We show that the choice of both different configurations of the lithosphere and thus different lower boundary conditions, as well as of different thermal properties strongly influence the results of 3D thermal modelling. For the lower boundary of the models, we test two different model configurations, a fixed heat flow at the Moho and an isothermal boundary of 1,300°C at the LAB. Both, the 3D crustal-scale model as well as the 3D lithosphere-scale model of the steady-state conductive thermal field are able to reproduce observed temperatures, which indicates that conductive transport is the dominant mechanism of heat transfer on a basin scale.

Under the simplified assumption of a homogeneous crust, the crustal-scale model 1 using a constant heat flow of 30 mW/m² at the Moho leads to temperature predictions which largely reproduce observed temperatures. The more appropriate lithosphere-scale model 2 generates higher temperatures than model 1 due to its differentiated lithosphere and the related heat input at the base of the Permian to Cenozoic deposits. Although model 2 partly overestimates the temperature observations, the results are considered to be more realistic, since the model is consistent with temperature, deep seismic and gravity observations. Obviously, the chosen thermal parameters (Bayer et al. 1997) for the stratigraphic layers resolved in the model represent reasonable average values. However, these values may not correspond to the specific thermal properties measured on rock samples of these units.

Model 3 shows a less good correlation between predicted and observed temperatures below 2 km depth. Although below 2 km depth, the trend of the temperature distribution is similar to those of models 1 and 2, model 3 predicts colder temperatures compared with the observations.
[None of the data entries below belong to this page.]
-- ==== Sys2Proof/Syntax.lean ====
section
/-! DEFINITION. What a command may carry: lanes, functions, frames, the structure image, drive-engine
instructions; and Instr, one constructor per row of the opcode table. -/

namespace Sys2Proof

/-- The three lanes (R13, R15). -/
inductive LaneId | a | b | c
  deriving DecidableEq, Repr
/-- The letter's code (R29). -/
def LaneId.code : LaneId → Nat | .a => 0 | .b => 1 | .c => 2
/-- A neighbour, named as in R90: the next lane of A is B, of B is C, of C is A. -/
inductive Side | prev | next
  deriving DecidableEq, Repr
/-- The neighbour of a lane on a side (R90). -/
def LaneId.nb : LaneId → Side → LaneId
  | .a, .next => .b | .b, .next => .c | .c, .next => .a
  | .a, .prev => .c | .b, .prev => .a | .c, .prev => .b
/-- Index of a side in the two-element vectors. -/
def Side.ix : Side → Fin 2 | .prev => 0 | .next => 1
/-- The lane with a code, if there is one (R29). -/
def LaneId.ofCode : Nat → Option LaneId
  | 0 => some .a | 1 => some .b | 2 => some .c | _ => none

/-- The five functions (R19, R117). -/
inductive Func | steer | feel | brake | trail | park
  deriving DecidableEq, Repr
/-- Number of a function (R117). -/
def Func.ix : Func → Fin 5 | .steer => 0 | .feel => 1 | .brake => 2 | .trail => 3 | .park => 4
/-- Code of a function. -/
def Func.code (f : Func) : Nat := f.ix.val
/-- All functions in the order of FUNC (R69). -/
def Func.all : List Func := [.steer, .feel, .brake, .trail, .park]
/-- The function with a code. -/
def Func.ofCode : Nat → Option Func
  | 0 => some .steer | 1 => some .feel | 2 => some .brake | 3 => some .trail | 4 => some .park | _ => none

/-- Bridge ports BP_0 to BP_2 (R11). -/
abbrev Port := Fin 3
/-- Drive engines DE_0 to DE_3 (R154). -/
abbrev Engine := Fin 4
/-- Application cores 0 to 3 (R126). -/
abbrev Core := Fin 4
/-- Pairs P_0 and P_1 (R126). -/
abbrev Pair := Fin 2
/-- A register number of a drive engine (R155). -/
abbrev Reg := BitVec 5

/-! ### Frames on the lane links -/

/-- A reference record (R175); the zero bytes are left out. -/
structure RefRecord where
  func : Func
  lane : LaneId
  seq : Nat
  trel : Nat
  value : Word
  svMa : Vector Nat 4
  deriving DecidableEq, Repr

/-- A sensor record (R233). -/
structure SensorRecord where
  port : Port
  lane : LaneId
  valid : Bool
  still : Bool
  src : Nat
  angle : Word
  tcap : Nat
  speed : Word
  deriving DecidableEq, Repr

/-- What a frame of the sensor class carries (R233): a record, or the data word of SENT input s. -/
inductive SensorFrame
  | reading (r : SensorRecord)
  | sentWord (s : Fin 2) (w : Word)
  deriving DecidableEq, Repr

/-- What a lane says of one function in its status frames; `proposal` holds its proposal of R48 as ACT + 4 STB + 16 ARB,
3 where no lane has the role (R47, R48, R50, R88, R110, R115, R439, R596). -/
structure FuncReport where
  role : Nat
  mode : Nat
  cause : Nat
  serves : Bool
  autumnMs : Nat
  rotIndex : Nat
  histSeq : Nat
  period : Nat
  miss : Nat
  supplyCause : Nat
  sensorLoss : Bool
  join : Bool
  selected : Nat
  override : Bool
  engaged : Nat
  proposal : Nat
  deriving DecidableEq, Repr

/-- A status frame (R17, R89 and the rules that say what it carries). -/
structure StatusFrame where
  state : Nat
  elected : Bool
  gatherLeft : Nat
  featLocked : Bool
  featSet : Nat
  hostSets : Vector Nat 4
  digest : Nat
  barred : Bool
  cm : Nat
  faults : Nat
  parkOff : Bool
  voteLost : Bool
  still : Vector Bool 3
  revref : Vector Bool 3
  phase : Vector Nat 3
  silent : Vector Nat 2
  sinceInc : Vector Nat 2
  funcs : Vector FuncReport 5
  updState : Nat
  updDigest : Nat
  updChunks : Nat
  updPrepare : Bool
  updRestart : Option Nat
  updActive : Nat
  updReverted : Option Nat
  tokenOpen : Bool
  electFailed : Bool
  deriving DecidableEq, Repr

/-- A time frame (R403): the sender's device time at its send instant and, of the last time frame that the sender received from this
neighbour, what it carried and the sender's device time at its arrival, in units of 2^-16 ns. -/
structure TimeFrame where
  sent : Nat
  echo : Option (Nat × Nat)
  state : Nat
  agreePrev : Bool
  agreeNext : Bool
  leader : Bool
  acq : Bool
  disc : Nat
  gmOffset : Option Int
  gmId : Nat
  gmSeq : Nat
  step : Option (Int × Nat)
  jumpPend : Bool
  request : Nat
  deriving DecidableEq, Repr
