-- ==== Sys2Proof/Machine/RegFields.lean ====
section
/-! DEFINITION. The registers of a lane: one name per field (the manual's BLOCK_NAME_FIELD), the table of every
register with its fields, access codes and ranges, and the values at start. Addresses follow R24 and each
register's own rule. -/

namespace Sys2Proof.Machine

/-- A field of a register: the register's address, lowest bit and width. -/
structure Fld where
  reg : Nat
  lo : Nat
  w : Nat
  deriving DecidableEq, Repr

/-- Where the register file keeps a field. -/
def Fld.key (f : Fld) : Nat := f.reg * 64 + f.lo

/-- The access codes of R7. -/
inductive Acc | rw | ro | w1c | w1s | wo | rwl
  deriving DecidableEq, Repr

/-- The values a field may take (R602). -/
inductive Range
  | any
  | span (lo hi : Nat)
  | zeroOr (lo hi : Nat)
  | fpZeroOr (lo hi : Nat)
  | oneOf (vs : List Nat)
  deriving DecidableEq, Repr

/-- A value lies in the range that the register's table states. -/
def Range.admits : Range → Nat → Bool
  | .any, _ => true
  | .span lo hi, v => decide (lo ≤ v) && decide (v ≤ hi)
  | .zeroOr lo hi, v => decide (v = 0) || (decide (lo ≤ v) && decide (v ≤ hi))
  | .fpZeroOr lo hi, v => decide (v = 0) || decide (v = 0x80000000) || (decide (lo ≤ v) && decide (v ≤ hi))
  | .oneOf vs, v => vs.contains v

/-- A field in its register's table. -/
structure FieldDef where
  lo : Nat
  w : Nat
  acc : Acc
  range : Range
  deriving DecidableEq, Repr

/-- A register or a family of registers at regular strides. -/
structure RegDef where
  base : Nat
  n1 : Nat
  s1 : Nat
  n2 : Nat
  s2 : Nat
  width : Nat
  fields : List FieldDef
  deriving DecidableEq, Repr

namespace Reg
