-- ==== Sys2Proof/Machine/State.lean ====
section
/-! DEFINITION. The state of the device: three lanes and the queue of waiting commands. Each structure names the
rules that give its fields; registers stand in the register file, everything else in a field of its own. -/

namespace Sys2Proof.Machine

/-- No command of the block stops the model: accesses the spec faults are state (R5, R25) and a command that the
spec lists for no state has no effect (R12). This one name exists because a fault type may not be empty; nothing
raises it (safe). -/
inductive Fault
  | unreachable
  deriving DecidableEq, Repr

/-- A command that has no meaning yet. -/
inductive Refusal
  /-- Raised by an arm of exec for a command that is not modelled; no arm raises it (safe). -/
  | notModelled (mnemonic : String)
  deriving DecidableEq, Repr

/-- Timers of a lane: the elapsed time at which each began (R401). -/
inductive Timer
  | gather | precharge | gateEnable | armRetry | voteIn (s : Side) | minority (f : Func) | disagree (f : Func)
  | watchdog (f : Func) | status (s : Side) | hold (n : Engine) (f : Func) | eqxDue (f : Func) | autumn (f : Func)
  | autumnCommit | standstill | causeClear (f : Func) (cause : Nat) | speedReq (f : Func) | vehicleHost
  | selfTest (p : Pair) | unlock | sentFrame (s : Fin 2) | ascWait (p : Port) | svOff (n : Fin 4)
  | gatesOff | ready | kmDisagree | kpDisagree | clkGood | park | link (s : Side)
  | agree (s : Side) | timeFrame (s : Side) | pdelay | sync | announce | session (h : Fin 4) | nonce (h : Fin 4)
  | answer (h : Fin 4) | dm1 | steerBroadcast | wfi (d : Fin 8) | wake (d : Fin 8) | token | debugNonce | prepared
  | trial | parkApplied | slice | v5 | dieReset | lockedRotor (p : Port) | lrLow (p : Port) | pwm (n : Engine) | challenge
  | switched (p : Port) | szListen (c : Fin 2) | timeSend
  deriving DecidableEq, Repr

/-- Interrupt sources of the PLIC that the spec names, each pending once raised (R24). -/
inductive Irq
  | deHalt (n : Engine) | deMbox (n : Engine) | qe (n : Fin 2) | rs0 | sent (s : Fin 2) | collector
  | szCycle (c : Fin 2) | szBuffer (c : Fin 2) | tsPend | tp (n : Fin 4) | queue (q : Fin 16) | pd | ck
  | seChannel (c : Fin 2) | bt
  deriving DecidableEq, Repr

/-- What a lane sends out (R17 and every sending rule); oldest first in the lane's output list. A time frame goes to both neighbours: the
record is the previous one's, the next one's has the echo that stands beside it. -/
inductive Output
  | reference (r : RefRecord)
  | sensor (r : SensorFrame)
  | status (f : StatusFrame)
  | time (f : TimeFrame) (nextEcho : Option (Nat × Nat))
  | vote (w : Word)
  | chunk (k i : Nat)
  | response (h : Fin 4) (op tag status : Nat) (args : List Byte)
  | notice (h : Fin 4) (op : Nat) (args : List Byte)
  | hostFrame (h : Fin 4) (bytes : List Byte)
  | slaz (c : Fin 2) (ident : Nat) (payload : List Byte)
  | isobus (pgn dst : Nat) (data : List Byte)
  | ptp (kind seq : Nat)
  | pulse (n : Fin 4) (active : Bool)
  | recovery (op tag status : Nat) (args : List Byte)
  | tdo (v : Nat)
  deriving DecidableEq, Repr

/-! ### Lane links and interrupts -/

/-- A frame that waits for the lane links or is on them (R17): its class in the order of the table, the ns that it takes and those
that it still takes, and whether its first segment has begun. An entry without a frame is the rest of a segment of a frame that stands
behind the references which come at that segment's end. -/
structure Tx where
  frame : Option Output
  cls : Nat
  total : Nat
  left : Nat
  begun : Bool
  deriving DecidableEq, Repr

/-- The PLIC beside the pending sources (R16, R24; log entry 7): its words, the sources claimed and not yet completed, those of them
raised once more, and the external interrupt that each hart sees. -/
structure PlicSt where
  words : Tab Nat
  busy : List Irq
  held : List Irq
  eip : Vector Bool 4
  deriving DecidableEq, Repr

/-! ### Start-up and retained state -/

/-- Where a lane stands in its life before lane firmware runs; `stuck` is WINTER after a second failed Solstice test (R30, R314,
R524). -/
inductive Phase | noSupply | romCheck | signatures | halted | solstice | image | stuck | running | recovery | dieReset
  deriving DecidableEq, Repr

/-- Start-up state (R30, R47, R49, R52): `twoLane` says that two lanes took part in the election. -/
structure Start where
  phase : Phase
  recoveryBall : Bool
  electionDone : Bool
  coresReleased : Bool
  joined : Bool
  twoLane : Bool
  image : Image
  pedalCal : Vector Int 2
  deriving DecidableEq, Repr

/-- The retained role history of one function (R48, R603). -/
structure History where
  index : Nat
  seq : Nat
  deriving DecidableEq, Repr

/-- The Autumn record of one function (R51, R603). -/
structure AutumnRec where
  was : Bool
  ms : Nat
  deriving DecidableEq, Repr

/-- The ageing accumulators (R549 to R553, R603). The indicators, the increases of the completed windows, newest first, and of the
current window are in units of 2^-64, of which R603 stores the upper part in units of 2^-24. -/
structure Ageing where
  hours : Nat
  w : Vector Nat 9
  tjc : Vector Word 3
  turn : Vector Word 3
  dir : Vector Nat 3
  windows : Vector (List Nat) 9
  current : Vector Nat 9
  winMs : Nat
  deriving DecidableEq, Repr

/-- The payload of a retained slot (R603). -/
structure Payload where
  trims : Vector Int 18
  history : Vector History 5
  autumn : Vector AutumnRec 5
  ageing : Ageing
  app : List Host.Cell
  deriving DecidableEq, Repr

/-- A write held in an output buffer (R132, R136), or one that waits. -/
structure BufWrite where
  addr : Nat
  size : Nat
  data : Nat
  deriving DecidableEq, Repr

/-- An access that waits: for a sleeping domain (R26) or, a store to the application area, for a commit (R39): when it came, from
which core or, with none, the debugger, a store or a load, and whether a pair has reserved the load's place among its replicated
inputs (R134). -/
structure Access where
  time : Nat
  core : Option Core
  store : Bool
  reserved : Bool
  w : BufWrite
  deriving DecidableEq, Repr

/-- What bytes [63:32] of a retained slot's header hold (R35): the SHAKE256 output over the rest, as a commit writes it; the old
digest over content that a commit has begun to replace; or the bytes that stand in the STORE window. -/
inductive Digest | intact | torn | stored
  deriving DecidableEq, Repr

/-- Retained-state machinery (R35 to R40). The slots themselves are bytes of the STORE window; `digest` says what stands in each
slot's digest field, `stalled` are the stores that wait for the commit in progress. -/
structure Retained where
  digest : Vector Digest 2
  newer : Option (Fin 2)
  inFlight : Option (Fin 2 × Nat × Payload)
  auto : Bool
  held : Bool
  stalled : List Access
  history : Vector History 5
  autumn : Vector AutumnRec 5
  winter : Vector (Option AutumnRec) 5
  deriving DecidableEq, Repr

/-! ### Roles and the vote -/

/-- A vote field as it counts under R91: candidate, run length and counted value. -/
structure Counted where
  cand : Nat
  run : Nat
  value : Nat
  deriving DecidableEq, Repr

/-- One link's vote input (R91). -/
structure VoteIn where
  lost : Bool
  last : Option Nat
  codes : Vector Counted 5
  rotate : Vector Counted 5
  deriving DecidableEq, Repr

/-- The guard's vote machinery (R90 to R93); each hardware accusation stands with the elapsed time at which it was raised. -/
structure Vote where
  count : Nat
  ownCodes : Vector Counted 5
  ownRotate : Vector Counted 5
  inp : Vector VoteIn 2
  withdraw : Vector Bool 5
  hardware : Vector (List (Side × Nat)) 5
  deriving DecidableEq, Repr

/-- One function in the ROLE block, beside its registers (R89 to R112): `released` is the device time of its last release, `minor` the
lane that the running time of R96 is about. -/
structure RoleFn where
  served : Bool
  hasSeq : Bool
  former : List (LaneId × Nat)
  stopSend : Option (Nat × Nat)
  nextSeq : Option Nat
  eqxDue : Bool
  commit : Option Nat
  causes : List Nat
  supplyCause : Nat
  joinSent : Bool
  joinSeen : Vector Bool 3
  gone : Vector Bool 3
  released : Nat
  minor : Option LaneId
  deriving DecidableEq, Repr

/-- What Winter does at the outputs of the lane (R113). -/
structure WinterRun where
  standstill : Bool
  deriving DecidableEq, Repr

/-- The ROLE block as a whole. -/
structure Roles where
  fn : Vector RoleFn 5
  lastSwap : Option Nat
  winter : WinterRun
  hostSeen : Bool
  hostLost : Bool
  eqxSeen : Nat
  deriving DecidableEq, Repr

/-! ### Cores and checkpoints -/

/-- An output write of a core: a store, or a reference that it writes to LL, whose registers the spec does not name (R131, log
entry 69). -/
inductive OutWrite
  | bus (w : BufWrite)
  | ref (r : RefRecord)
  deriving DecidableEq, Repr

/-- A checkpoint that a core has marked, and the elapsed time at which it did (R137, R138). -/
structure Mark where
  time : Nat
  num : Nat
  sig : BitVec 64
  count : Nat
  tag : Word
  poisoned : Bool
  writes : List OutWrite
  deriving DecidableEq, Repr

/-- What a core is doing (R30, R139, R143, R147, R458); `rom` is the boot ROM. -/
inductive CoreRun | reset | rom | running | selfTest | stopped | debugHalted | wfi
  deriving DecidableEq, Repr

/-- One application core, as far as the block sees it (R126 to R148): its privilege mode (3 machine, 1 supervisor, 0 user), integer and
floating-point registers are those that a start gives it (R143) and that a debugger finds and leaves. `marked` says that the
signature of its last checkpoint still stands in CM_SIG (R137), `taken` how many interrupts it has taken (R135). -/
structure CoreSt where
  run : CoreRun
  pc : BitVec 64
  mode : Nat
  x : Vector (BitVec 64) 32
  f : Vector (BitVec 64) 32
  obuf : List OutWrite
  count : Nat
  ckpt : Nat
  marked : Bool
  taken : Nat
  marks : List Mark
  poison : Bool
  loads : Nat
  accessFault : Bool
  lastLoad : Nat
  deriving DecidableEq, Repr

/-- One pair (R134, R135, R139, R148): its replicated inputs, an entry without a value being reserved for a load that waits; the
latched interrupt and the checkpoints after which the trailing core takes those that the leading one has taken; the checkpoint number
of its last mismatch; a debug request that waits. -/
structure PairSt where
  repl : List (Option Nat)
  replBase : Nat
  irq : Bool
  takeAt : List Nat
  num : Nat
  debugWaits : Bool
  deriving DecidableEq, Repr

/-! ### Drive engines -/

/-- Switching values of one port or engine: compares, bridge request, sample points (R165, R194). -/
structure Pattern where
  cmp : Vector Nat 6
  bridge : Nat
  sp : Vector Int 4
  deriving DecidableEq, Repr

/-- A carrier period of a bridge port as its switches follow it: the pattern, the BRIDGE in force in the rising and in the falling half,
the length in fine ticks, the phases with a refresh pulse around its start, and whether that pulse is one of CHARGE, which BRIDGE 1 does
not suppress (R167 to R172, R265). -/
structure Cycle where
  pat : Pattern
  rise : Nat
  fall : Nat
  period : Int
  refresh : Vector Bool 3
  charge : Bool
  deriving DecidableEq, Repr

/-- A record the intake has accepted or latched (R176). -/
structure Intake where
  waiting : List (RefRecord × Nat)
  latched : Option RefRecord
  isNew : Bool
  holding : Bool
  taken : Bool
  share : Nat
  nextShare : Option (Nat × Nat)
  deriving DecidableEq, Repr

/-- One drive engine (R155 to R178): `timer` holds the cycles written to TIMER and the elapsed time at which they were; `psTick` is the
device time of the last period start in fine ticks; `rise` is the BRIDGE that was in force at it, `refreshed` and `refresh` are the phases with a refresh pulse
around it and around the coming one, `charged` says that the pulse around it was one of CHARGE, and `last` is the period before. -/
structure EngineSt where
  d : Vector Word 32
  pc : BitVec 14
  im : List Host.Cell
  dm : List Host.Cell
  cyc : Nat
  ready : Vector Nat 32
  tbusy : Nat
  pairable : Option (BitVec 14)
  wait : Option (BitVec 9 × Reg)
  events : BitVec 9
  wake : Nat
  timer : Option (Nat × Nat)
  mbIn : Vector Word 16
  mbOut : Vector Word 16
  written : Pattern
  committed : Pattern
  active : Pattern
  latePat : Pattern
  counted : Bool
  late : Bool
  falling : Bool
  ovrRun : Nat
  boot : Vector Nat 3
  refresh : Vector Bool 3
  psTime : Nat
  psTick : Int
  period : Int
  rise : Nat
  refreshed : Vector Bool 3
  charged : Bool
  last : Cycle
  intake : Vector Intake 5
  upSnap : Option (Vector Word 9)
  deriving DecidableEq, Repr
Moreover, the increase in temperatures predicted by model 3 using the differentiated lithosphere, does not overcome the misfit with the observations.

In summary, our results suggest that the thermal regime in the Brandenburg area is mainly influenced by heat conduction, but there are also indications for the presence of moving fluids in restricted areas. The predicted temperature distribution itself is strongly controlled by two major influencing factors: (1) Configuration of the lithosphere and the chosen lower thermal boundary condition. (2) The effective thermal properties which according to our results are characterized by smaller values than those determined on rock samples.